Regression discontinuity

RDD exploits a sharp cutoff c in a running variable X: units with X >= c receive treatment, others do not. Identification requires that the conditional expectations E[Y(0) | X] and E[Y(1) | X] are continuous at c. The estimator is the gap at the cutoff, recovered by local linear regression on each side with optimal bandwidth. Imbens-Kalyanaraman (2012, Review of Economic Studies 79:933) introduced an MSE-optimal bandwidth selector; Calonico-Cattaneo-Titiunik (2014, JASA 109:1753) introduced robust bias-corrected inference, now standard via the rdrobust Stata/R/Python package. Imbens-Lemieux (2008, Journal of Econometrics 142:615) is the canonical methodological review.

McCrary (2008, Journal of Econometrics 142:698) test for manipulation of the running variable: estimate the density of X separately on each side of c and test for a jump. Cattaneo-Jansson-Ma (2020 JASA 115:1449) is a modern local-polynomial-density-test alternative implemented in rddensity. Covariate continuity tests provide additional placebo checks — predetermined covariates should not jump at the cutoff.

Fuzzy RDD: treatment probability jumps at c but not from 0 to 1. Then IV: instrument treatment D with indicator 1{X >= c}, recover LATE for compliers at the cutoff. Classic applications include geographic RDD (Melissa Dell 2010 Econometrica 78:1863 mita boundary), close-elections (David Lee 2008 Journal of Econometrics 142:675), school assignment by test score (Angrist-Lavy 1999 QJE 114:533 Maimonides rule), age-at-school-entry (Bedard-Dhuey 2006 QJE 121:1437), and program eligibility cutoffs across PROGRESA / Bolsa Familia conditional cash transfers.

Synthetic control

When one unit is treated and many are untreated, synthetic control constructs a weighted average of donors matching pre-treatment outcomes. Abadie-Diamond-Hainmueller (2010, JASA 105:493) is the methodological foundation; Abadie-Gardeazabal (2003, American Economic Review 93:113) the originating Basque-terrorism application. The original published applications were Basque terrorism (2003) and California Proposition 99 tobacco tax (2010). Inference uses placebo permutation tests across donor units, comparing the treated-unit gap to the distribution of donor-unit placebo gaps. Abadie (2021, Journal of Economic Literature 59:391) is the definitive review.

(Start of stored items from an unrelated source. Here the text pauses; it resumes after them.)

-- ==== Sys2Proof/Machine/Render.lean ====
section
/-! DEFINITION. The audio render engine (spec/44_render.md, R250 to R264). -/

namespace Sys2Proof.Machine

/-! ## The bridge -/

/-- The note-off the bridge makes for key `k` (R251). -/
def bridgeOff (k : Note) : Entry := ⟨0x80#8, k.setWidth 8, 0#8, 0#16⟩

/-- The note-on the bridge makes for key `k` (R251). -/
def bridgeOn (vel : Velocity) (k : Note) : Entry := ⟨0x90#8, k.setWidth 8, vel.setWidth 8, 0#16⟩

/-- The message made from a key, if it is not NONE, added to the queue (R251). -/
def State.addForKey (make : Note → Entry) (k : Key) (s : State) : State :=
  match k with
  | none => s
  | some n => s.qAdd (make n)

/-- `Bridge()` (R251): the note-off for the old key, then the note-on for the new one, then LAST_KEY. -/
def State.bridge (s : State) : State :=
  if s.curKey = s.lastKey then s
  else ((s.addForKey bridgeOff s.lastKey).addForKey (bridgeOn s.cfg.bridgeVel) s.curKey).setLastKey
    s.curKey

/-! ## Dispatch -/

/-- `Dispatch(e)` (R252), by the class of the message (R114). A message never decodes to a command. -/
def State.dispatch (e : Entry) (s : State) : State :=
  match decodeMsg (msgWord e.st e.d1 e.d2) with
  | .noteOn _ n v => s.noteOn n v
  | .noteOff _ n _ => s.noteOff n
  | .noteOnZero _ n => s.noteOff n
  | .pitchWheel _ _ _ => s
  | .notStatus _ _ _ => s
  | .noteMalformedD1 _ _ _ => s
  | .noteMalformedD2 _ _ _ => s
  | .otherAB _ _ _ => s
  | .otherCD _ _ _ => s
  | .otherF _ _ _ => s
  | .reset _ _ => s
  | .param _ _ => s
  | .midi _ _ _ _ => s
  | .process _ => s
  | .setkey _ => s
  | .qactive => s
  | .qkey _ => s
  | .rdreg _ => s
  | .clrstat _ _ => s

/-- The loop of `DispatchDue(t)` (R253) over a queue: an entry is removed, then dispatched. No dispatch
reads or writes the queue, so the loop runs down the list (DEDUCED, log entry 11). -/
def dispatchLoop (t : Nat) : List Entry → State → State
  | [], s => s.setQueue []
  | e :: q, s =>
    if e.ofs.toNat ≤ t then dispatchLoop t q ((s.setQueue q).dispatch e) else s.setQueue (e :: q)

/-- `DispatchDue(t)` (R253): every message due at frame `t`. -/
def State.dispatchDue (t : Nat) (s : State) : State := dispatchLoop t s.queue s

/-! ## The voice sum and the output -/

/-- One voice in one frame (R254): a busy voice's sample, its phase advanced, its envelope stepped. -/
def stepVoice (s : State) (v : Voice) : Voice :=
  if v.busy then envProcess s (oscAdvance v) else v

/-- The term of one voice in the sum of a frame (R254, R255): `x * lvl * vel` with the level the envelope
step returns; an IDLE voice adds nothing. -/
def voiceTerm (s : State) (v : Voice) : Int :=
  if v.busy then oscSample s.cfg v.phase * (stepVoice s v).lvl.toNat * v.vel.toNat else 0

/-- `VoiceSum()` (R254, R255): the exact sum over the voice file. -/
def voiceSum (s : State) : Int := (s.voices.map (voiceTerm s)).sum

/-- The output value of a sum (R256): `RNE(acc / (2^28 * 635))`. -/
def outValue (acc : Int) : Int := rne acc (2 ^ 28 * 635)

/-- `OutSample(acc)` (R256): the same word on both channels. -/
def outFrame (acc : Int) : Frame := ⟨BitVec.ofInt 32 (outValue acc), BitVec.ofInt 32 (outValue acc)⟩

/-- Steps 3b to 3d of R250: sum, output, and every voice stepped. -/
def State.soundFrame (s : State) : State :=
  (s.setVoices (s.voices.map (stepVoice s))).emit [outFrame (voiceSum s)]

/-- Step 3 of R250 for frame `t`. -/
def State.renderFrame (t : Nat) (s : State) : State := (s.dispatchDue t).soundFrame

/-- Step 3 of R250 for `k` frames from frame `t` on. -/
def renderLoop : Nat → Nat → State → State
  | 0, _, s => s
  | k + 1, t, s => renderLoop k (t + 1) (s.renderFrame t)

/-- The silent frame. -/
def silence : Frame := ⟨0#32, 0#32⟩

/-- `Render(n)` (R250): bridge, fast path (R258), frames, flush. -/
def State.render (n : Nat) (s : State) : State :=
  let b := s.bridge
  if b.activeCount = 0 ∧ b.qEmpty then b.emit (List.replicate n silence)
  else (renderLoop n 0 b).qFlush n

end Sys2Proof.Machine
end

Generalized synthetic control (Yiqing Xu 2017, Political Analysis 25:57) handles multiple treated units via interactive fixed effects with cross-validation for factor-count selection. Synthetic difference-in-differences (Arkhangelsky-Athey-Hirshberg-Imbens-Wager 2021, American Economic Review 111:4088) combines unit and time weighting and reduces to DiD when weights are uniform. Augmented synthetic control (Ben-Michael-Feller-Rothstein 2021, JASA 116:1789) corrects bias when pre-period fit is imperfect via outcome-model debiasing. Matrix completion methods (Athey-Bayati-Doudchenko-Imbens-Khosravi 2021, JASA 116:1716) generalize further to panel imputation under low-rank structure.

Panel data

Panels follow N units over T periods. Fixed effects (FE) absorb time-invariant unit heterogeneity alpha_i via within transformation: y_it - y_bar_i = (x_it - x_bar_i)‘beta + (u_it - u_bar_i). Random effects (RE) assumes alpha_i is uncorrelated with regressors and is more efficient when this holds. Hausman (1978, Econometrica 46:1251) test: chi^2 = (beta_FE - beta_RE)’ [Var(beta_FE) - Var(beta_RE)]^{-1} (beta_FE - beta_RE). Reject random effects when correlation between alpha_i and x_it is detected. Mundlak (1978, Econometrica 46:69) re-cast RE with cluster-means of time-varying covariates included to allow correlated effects — the Mundlak-Chamberlain device.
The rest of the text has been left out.